The trajectory is easy to analyze. In English, the verb "breed" is ordinarily applied to animals, not people. When it's applied to people, it's ordinarily intended as a scornful metaphor. But there's nothing metaphoric about the misery of the Gaza Strip, and when blood is shed there it's the real thing. Thanks to the power of rhyme, however, Wisse's metaphor "breed" took control of her two non-metaphors, "bleed" and "misery," and reduced them to metaphors themselves. Ever since, the result has been that we perceive Wisse as a woman who thinks of Palestinian human beings only as words. In Wisse's language, the Palestinians are a mere political construction, and their life's blood is a mere red abstraction.

But what might happen when, in the fullness of historical time, an abstraction like that one reverts to its primitive, non-metaphorical sense?

Consider, for example, the word "heritage" as it occurs in the American conservative lexicon. It's a favorite there. An important conservative think tank, for instance, is the Heritage Foundation, and Southern conservatives in particular are fond of dressing up in Confederate gray and extolling their states' rights' heritage. But how would they react if that heritage were suddenly to appear before them in the form of a human being?

In the years before the Civil War, it could. In December 1860, on the eve of the Civil War, the Southern economist J. D. B. DeBow discussed the process this way in an essay called "The Non-Slaveholders of the South."

The non-slaveholder knows that as soon as his savings will admit, he can become a slaveholder, and thus relieve his wife from the necessities of the kitchen and the laundry, and his children from the labors of the field. This, with ordinary frugality, can, in general, be accomplished in a few years, and is a process continually going on.

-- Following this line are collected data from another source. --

/-- One word for each instruction of spec/45. -/
theorem test_decode_control :
    decode [0x6C#8, 0xFF#8, 0x10#8] = .ok (.jmp (.indirect 0x10FF#16)) [] ∧
    decode [0x20#8, 0x00#8, 0x10#8] = .ok (.jsr 0x1000#16) [] ∧
    decode [0x60#8] = .ok (.rts) [] ∧
    decode [0x40#8] = .ok (.rti) [] ∧
    decode [0x00#8] = .ok (.brk) [] ∧
    decode [0x10#8, 0x05#8] = .ok (.bpl 0x05#8) [] ∧
    decode [0x30#8, 0x05#8] = .ok (.bmi 0x05#8) [] ∧
    decode [0x50#8, 0x05#8] = .ok (.bvc 0x05#8) [] ∧
    decode [0x70#8, 0x05#8] = .ok (.bvs 0x05#8) [] ∧
    decode [0x90#8, 0xFD#8] = .ok (.bcc 0xFD#8) [] ∧
    decode [0xB0#8, 0x05#8] = .ok (.bcs 0x05#8) [] ∧
    decode [0xD0#8, 0x80#8] = .ok (.bne 0x80#8) [] ∧
    decode [0xF0#8, 0x7F#8] = .ok (.beq 0x7F#8) [] := by
  decide

/-- One word for each instruction of spec/46 and R88. -/
theorem test_decode_flags_nop_unknown :
    decode [0x18#8] = .ok (.clc) [] ∧
    decode [0x38#8] = .ok (.sec) [] ∧
    decode [0x58#8] = .ok (.cli) [] ∧
    decode [0x78#8] = .ok (.sei) [] ∧
    decode [0xB8#8] = .ok (.clv) [] ∧
    decode [0xD8#8] = .ok (.cld) [] ∧
    decode [0xF8#8] = .ok (.sed) [] ∧
    decode [0xEA#8] = .ok (.nop) [] ∧
    decode [0xA7#8] = .ok (.unknown 0xA7#8) [] := by
  decide

/-- The worked fields of R81: the second word byte is the high byte, and bytes after the instruction are left. -/
theorem test_decode_rest : decode [0xAD#8, 0x34#8, 0x12#8, 0xEA#8] = .ok (.lda (.mem (.absolute 0x1234#16))) [0xEA#8] := by decide

/-- Bytes that end too soon are refused by name (R82). -/
theorem test_decode_short :
    decode [] = .refused .noBytes ∧ decode [0xAD#8, 0x34#8] = .refused (.missingOperand 0xAD#8) := by decide

/-- R87 (2): no two rows share an opcode byte, and no two share a mnemonic and a mode. -/
theorem test_rows_distinct :
    (opcodeTable.map OpRow.opcode).Nodup ∧ (opcodeTable.map (fun r => (r.mnemonic, r.mode))).Nodup := by decide +kernel

/-- R87 (3): a byte whose two low bits are 11 is unknown. -/
theorem test_low_bits_11 : ∀ op : Byte, op.getLsbD 0 = true → op.getLsbD 1 = true → rowOfByte op = none := by decide +kernel

/-- R87 (4): the eight branches. -/
theorem test_branch_bytes :
    (List.range 8).map (fun k => decodeBytes (BitVec.ofNat 8 (0x10 + 0x20 * k)) 0x05#8 0#8) =
      [.bpl 0x05#8, .bmi 0x05#8, .bvc 0x05#8, .bvs 0x05#8, .bcc 0x05#8, .bcs 0x05#8, .bne 0x05#8, .beq 0x05#8] := by decide

/-! ## Single steps: vectors of spec/96, two at most for an instruction -/

/-- V5 of spec/96: `LDA $FF,X`. -/
theorem test_lda_V5 :
    result (load [0xB5#8, 0xFF#8] [(0x0000, 0x22#8), (0x0100, 0x99#8)] { start with x := 0x01#8 })
        (fun t => (t.a, t.pc, t.out.cycles)) =
      some (0x22#8, 0x0602#16, 4) := by decide

/-- V16 of spec/96: `LDA ($F0,X)`. -/
theorem test_lda_V16 :
    result (load [0xA1#8, 0xF0#8] [(0x0000, 0x40#8), (0x00FF, 0x00#8), (0x0100, 0x99#8), (0x4000, 0xCD#8)] { start with x := 0x0F#8 })
        (fun t => (t.a, t.flags.n, t.pc, t.out.cycles)) =
      some (0xCD#8, true, 0x0602#16, 6) := by decide

/-- V7 of spec/96: `LDX $FF,Y`. -/
theorem test_ldx_V7 :
    result (load [0xB6#8, 0xFF#8] [(0x0000, 0x44#8), (0x0100, 0x99#8)] { start with y := 0x01#8 })
        (fun t => (t.x, t.pc, t.out.cycles)) =
      some (0x44#8, 0x0602#16, 4) := by decide

/-- V36 of spec/96: `LDX $2001,Y`. -/
theorem test_ldx_V36 :
    result (load [0xBE#8, 0x01#8, 0x20#8] [(0x2100, 0x32#8)] { start with y := 0xFF#8 })
        (fun t => (t.x, t.pc, t.out.cycles)) =
      some (0x32#8, 0x0603#16, 5) := by decide

/-- V39 of spec/96: `LDY $20FF,X`. -/
theorem test_ldy_V39 :
    result (load [0xBC#8, 0xFF#8, 0x20#8] [(0x2100, 0x01#8)] { start with x := 0x01#8 })
        (fun t => (t.y, t.pc, t.out.cycles)) =
      some (0x01#8, 0x0603#16, 5) := by decide

/-- V22 of spec/96: `STA $12FF,X`. -/
theorem test_sta_V22 :
    result (load [0x9D#8, 0xFF#8, 0x12#8] [] { start with a := 0xAA#8, x := 0x01#8 })
        (fun t => (t.pc, t.mem.read 0x1300, t.out.cycles)) =
      some (0x0603#16, 0xAA#8, 5) := by decide

/-- V41 of spec/96: `STA $F0,X`. -/
theorem test_sta_V41 :
    result (load [0x95#8, 0xF0#8] [] { start with a := 0x12#8, x := 0x20#8 })
        (fun t => (t.pc, t.mem.read 0x0010, t.out.cycles)) =
      some (0x0602#16, 0x12#8, 4) := by decide

/-- V44 of spec/96: `STX $FF,Y`. -/
theorem test_stx_V44 :
    result (load [0x96#8, 0xFF#8] [] { start with x := 0x11#8, y := 0x02#8 })
        (fun t => (t.pc, t.mem.read 0x0001, t.out.cycles)) =
      some (0x0602#16, 0x11#8, 4) := by decide

/-- V47 of spec/96: `STY $10,X`. -/
theorem test_sty_V47 :
    result (load [0x94#8, 0x10#8] [] { start with x := 0x01#8, y := 0x42#8 })
        (fun t => (t.pc, t.mem.read 0x0011, t.out.cycles)) =
      some (0x0602#16, 0x42#8, 4) := by decide

/-- V49 of spec/96: `TAX`. -/
theorem test_tax_V49 :
    result (load [0xAA#8] [] { start with a := 0x80#8, x := 0x01#8 }) (fun t => (t.x, t.flags.n, t.pc, t.out.cycles)) =
      some (0x80#8, true, 0x0601#16, 2) := by decide

/-- V51 of spec/96: `TAY`. -/
theorem test_tay_V51 :
    result (load [0xA8#8] [] { start with a := 0x00#8, y := 0x01#8 }) (fun t => (t.y, t.flags.z, t.pc, t.out.cycles)) =
      some (0x00#8, true, 0x0601#16, 2) := by decide

/-- V53 of spec/96: `TXA`. -/
theorem test_txa_V53 :
    result (load [0x8A#8] [] { start with a := 0x01#8, x := 0x00#8 }) (fun t => (t.a, t.flags.z, t.pc, t.out.cycles)) =
      some (0x00#8, true, 0x0601#16, 2) := by decide

/-- V55 of spec/96: `TYA`. -/
theorem test_tya_V55 :
    result (load [0x98#8] [] { start with a := 0x80#8, y := 0x7F#8, flags := { start.flags with n := true } })
        (fun t => (t.a, t.flags.n, t.pc, t.out.cycles)) =
      some (0x7F#8, false, 0x0601#16, 2) := by decide

/-- V56 of spec/96: `TSX`. -/
theorem test_tsx_V56 :
    result (load [0xBA#8] [] { start with x := 0x01#8, sp := 0x00#8 }) (fun t => (t.x, t.flags.z, t.pc, t.out.cycles)) =
      some (0x00#8, true, 0x0601#16, 2) := by decide

/-- V58 of spec/96: `TXS`. -/
theorem test_txs_V58 :
    result (load [0x9A#8] [] { start with x := 0x00#8, flags := { start.flags with n := true, z := false } })
        (fun t => (t.sp, t.flags.n, t.flags.z, t.pc, t.out.cycles)) =
      some (0x00#8, true, false, 0x0601#16, 2) := by decide

/-- V61 of spec/96: `PHA`. -/
theorem test_pha_V61 :
    result (load [0x48#8] [] { start with a := 0x43#8, sp := 0x00#8 })
        (fun t => (t.sp, t.pc, t.mem.read 0x0100, t.out.cycles)) =
      some (0xFF#8, 0x0601#16, 0x43#8, 3) := by decide

/-- V62 of spec/96: `PHP`. -/
theorem test_php_V62 :
    result (load [0x08#8] [] start) (fun t => (t.sp, t.pc, t.mem.read 0x01FF, t.out.cycles)) =
      some (0xFE#8, 0x0601#16, 0x30#8, 3) := by decide

/-- V64 of spec/96: `PHP`. -/
theorem test_php_V64 :
    result (load [0x08#8] [] { start with flags := { start.flags with n := true, i := true, c := true } })
        (fun t => (t.sp, t.pc, t.mem.read 0x01FF, t.out.cycles)) =
      some (0xFE#8, 0x0601#16, 0xB5#8, 3) := by decide

/-- V65 of spec/96: `PLA`. -/
theorem test_pla_V65 :
    result (load [0x68#8] [(0x01FF, 0x00#8)] { start with a := 0x05#8, sp := 0xFE#8 })
        (fun t => (t.a, t.sp, t.flags.z, t.pc, t.out.cycles)) =
      some (0x00#8, 0xFF#8, true, 0x0601#16, 4) := by decide

/-- V67 of spec/96: `PLA`. -/
theorem test_pla_V67 :
    result (load [0x68#8] [(0x0100, 0x77#8)] { start with sp := 0xFF#8 }) (fun t => (t.a, t.sp, t.pc, t.out.cycles)) =
      some (0x77#8, 0x00#8, 0x0601#16, 4) := by decide

/-- V68 of spec/96: `PLP`. -/
theorem test_plp_V68 :
    result (load [0x28#8] [(0x01FF, 0xFF#8)] { start with sp := 0xFE#8 }) (fun t => (t.sp, t.flags, t.pc, t.out.cycles)) =
      some (0xFF#8, { n := true, v := true, d := true, i := true, z := true, c := true }, 0x0601#16, 4) := by decide

/-- V72 of spec/96: `PLP`. -/
theorem test_plp_V72 :
    result (load [0x28#8] [(0x01FF, 0x20#8), (0xFFFE, 0x00#8), (0xFFFF, 0x90#8)] { start with sp := 0xFE#8, flags := { start.flags with i := true }, lines := { start.lines with irqActive := [5] } })
        (fun t => (t.sp, t.flags.i, t.pc, [t.mem.read 0x01FF, t.mem.read 0x01FE, t.mem.read 0x01FD], t.out.outcomes)) =
      some (0xFC#8, true, 0x9000#16, [0x06#8, 0x01#8, 0x20#8], [.serviced .irq]) := by decide

/-- V73 of spec/96: `AND #$0F`. -/
theorem test_and_V73 :
    result (load [0x29#8, 0x0F#8] [] { start with a := 0xF0#8 }) (fun t => (t.a, t.flags.z, t.pc, t.out.cycles)) =
      some (0x00#8, true, 0x0602#16, 2) := by decide

/-- V76 of spec/96: `ORA #$00`. -/
theorem test_ora_V76 :
    result (load [0x09#8, 0x00#8] [] { start with a := 0x00#8, flags := { start.flags with n := true } })
        (fun t => (t.flags.n, t.flags.z, t.pc, t.out.cycles)) =
      some (false, true, 0x0602#16, 2) := by decide

/-- V79 of spec/96: `EOR #$FF`. -/
theorem test_eor_V79 :
    result (load [0x49#8, 0xFF#8] [] { start with a := 0x0F#8 }) (fun t => (t.a, t.flags.n, t.pc, t.out.cycles)) =
      some (0xF0#8, true, 0x0602#16, 2) := by decide

/-- V80 of spec/96: `BIT $10`. -/
theorem test_bit_V80 :
    result (load [0x24#8, 0x10#8] [(0x0010, 0xC0#8)] { start with a := 0x01#8 })
        (fun t => (t.a, t.flags, t.pc, t.out.cycles)) =
      some (0x01#8, { n := true, v := true, d := false, i := false, z := true, c := false }, 0x0602#16, 3) := by decide

/-- V81 of spec/96: `BIT $10`. -/
theorem test_bit_V81 :
    result (load [0x24#8, 0x10#8] [(0x0010, 0x3F#8)] { start with a := 0xFF#8, flags := { start.flags with n := true, v := true } })
        (fun t => (t.flags.n, t.flags.v, t.pc, t.out.cycles)) =
      some (false, false, 0x0602#16, 3) := by decide

/-- V93 of spec/96: `ADC #$00`. -/
theorem test_adc_V93 :
    result (load [0x69#8, 0x00#8] [] { start with a := 0x7F#8, flags := { start.flags with c := true } })
        (fun t => (t.a, t.flags, t.pc, t.out.cycles)) =
      some (0x80#8, { n := true, v := true, d := false, i := false, z := false, c := false }, 0x0602#16, 2) := by decide

/-- V116 of spec/96: `ADC #$46`. -/
theorem test_adc_V116 :
    result (load [0x69#8, 0x46#8] [] { start with a := 0x58#8, flags := { start.flags with d := true, c := true } })
        (fun t => (t.a, t.flags, t.pc, t.out.cycles)) =
      some (0x05#8, { n := true, v := true, d := true, i := false, z := false, c := true }, 0x0602#16, 2) := by decide

/-- V109 of spec/96: `SBC #$00`. -/
theorem test_sbc_V109 :
    result (load [0xE9#8, 0x00#8] [] { start with a := 0x80#8, flags := { start.flags with c := false } })
        (fun t => (t.a, t.flags, t.pc, t.out.cycles)) =
      some (0x7F#8, { n := false, v := true, d := false, i := false, z := false, c := true }, 0x0602#16, 2) := by decide

/-- V130 of spec/96: `SBC #$21`. -/
theorem test_sbc_V130 :
    result (load [0xE9#8, 0x21#8] [] { start with a := 0x12#8, flags := { start.flags with d := true, c := true } })
        (fun t => (t.a, t.flags, t.pc, t.out.cycles)) =
      some (0x91#8, { n := true, v := false, d := true, i := false, z := false, c := false }, 0x0602#16, 2) := by decide

/-- V140 of spec/96: `CMP #$FF`. -/
theorem test_cmp_V140 :
    result (load [0xC9#8, 0xFF#8] [] { start with a := 0x00#8 }) (fun t => (t.a, t.flags, t.pc, t.out.cycles)) =
      some (0x00#8, { n := false, v := false, d := false, i := false, z := false, c := false }, 0x0602#16, 2) := by decide

/-- V144 of spec/96: `CMP ($20),Y`. -/
theorem test_cmp_V144 :
    result (load [0xD1#8, 0x20#8] [(0x0020, 0xF0#8), (0x0021, 0x30#8), (0x3110, 0x43#8)] { start with a := 0x43#8, y := 0x20#8 })
        (fun t => (t.flags.z, t.flags.c, t.pc, t.out.cycles)) =
      some (true, true, 0x0602#16, 6) := by decide

/-- V147 of spec/96: `CPX $2000`. -/
theorem test_cpx_V147 :
    result (load [0xEC#8, 0x00#8, 0x20#8] [(0x2000, 0x00#8)] { start with x := 0xFF#8 })
        (fun t => (t.x, t.flags, t.pc, t.out.cycles)) =
      some (0xFF#8, { n := true, v := false, d := false, i := false, z := false, c := true }, 0x0603#16, 4) := by decide

/-- V149 of spec/96: `CPY $10`. -/
theorem test_cpy_V149 :
    result (load [0xC4#8, 0x10#8] [(0x0010, 0x02#8)] { start with y := 0x01#8 })
        (fun t => (t.y, t.flags, t.pc, t.out.cycles)) =
      some (0x01#8, { n := true, v := false, d := false, i := false, z := false, c := false }, 0x0602#16, 3) := by decide

/-- V151 of spec/96: `INC $10`. -/
theorem test_inc_V151 :
    result (load [0xE6#8, 0x10#8] [(0x0010, 0xFF#8)] { start with flags := { start.flags with c := true } })
        (fun t => (t.flags.z, t.flags.c, t.pc, t.mem.read 0x0010, t.out.cycles)) =
      some (true, true, 0x0602#16, 0x00#8, 5) := by decide

/-- V155 of spec/96: `INC $20FF,X`. -/
theorem test_inc_V155 :
    result (load [0xFE#8, 0xFF#8, 0x20#8] [(0x2100, 0x01#8)] { start with x := 0x01#8 })
        (fun t => (t.pc, t.mem.read 0x2100, t.out.cycles)) =
      some (0x0603#16, 0x02#8, 7) := by decide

Perhaps twice the number of poor men at the South own a slave to what owned a slave ten years ago. The universal disposition is to purchase. It is the first use for savings, and the negro purchased is the last possession to be parted with. If a woman, her children become heir-looms, and make the nucleus of an estate. It is within my knowledge, that a plantation of fifty or sixty persons has been established, from the descendants of a single female, in the course of the lifetime of the original purchaser.  (93)

Of course there's a difference between a heritage and a warehouse full of heirlooms. An heirloom is a tangible, non-metaphoric thing, but a heritage is an idea. A heritage is to an inheritance approximately as a home is to a house. Still, that heritage represented by the antique hanging on the wall and the reenactor capering across his battlefield outside the picture window was once something living and suffering. In that stage it was what DeBow called an heirloom, but just now we're out of practice with the original sense of that word. To us an heirloom is a thing, but to DeBow and the men and women of his cause it had a more expansive meaning. In the days when their heritage held to that meaning, you could put your hand on your heirloom, feel its blood pulse, and then send it out to breed.


Work cited

DeBow, J. D. B. "The Non-Slaveholders of the South." 1860. The Civil War: The First Year Told by Those Who Lived It. Ed. Brooks D. Simpson, Stephen W. Sears, and Aaron Sheehan-Dean. New York: Library of America, 2011. 85-97.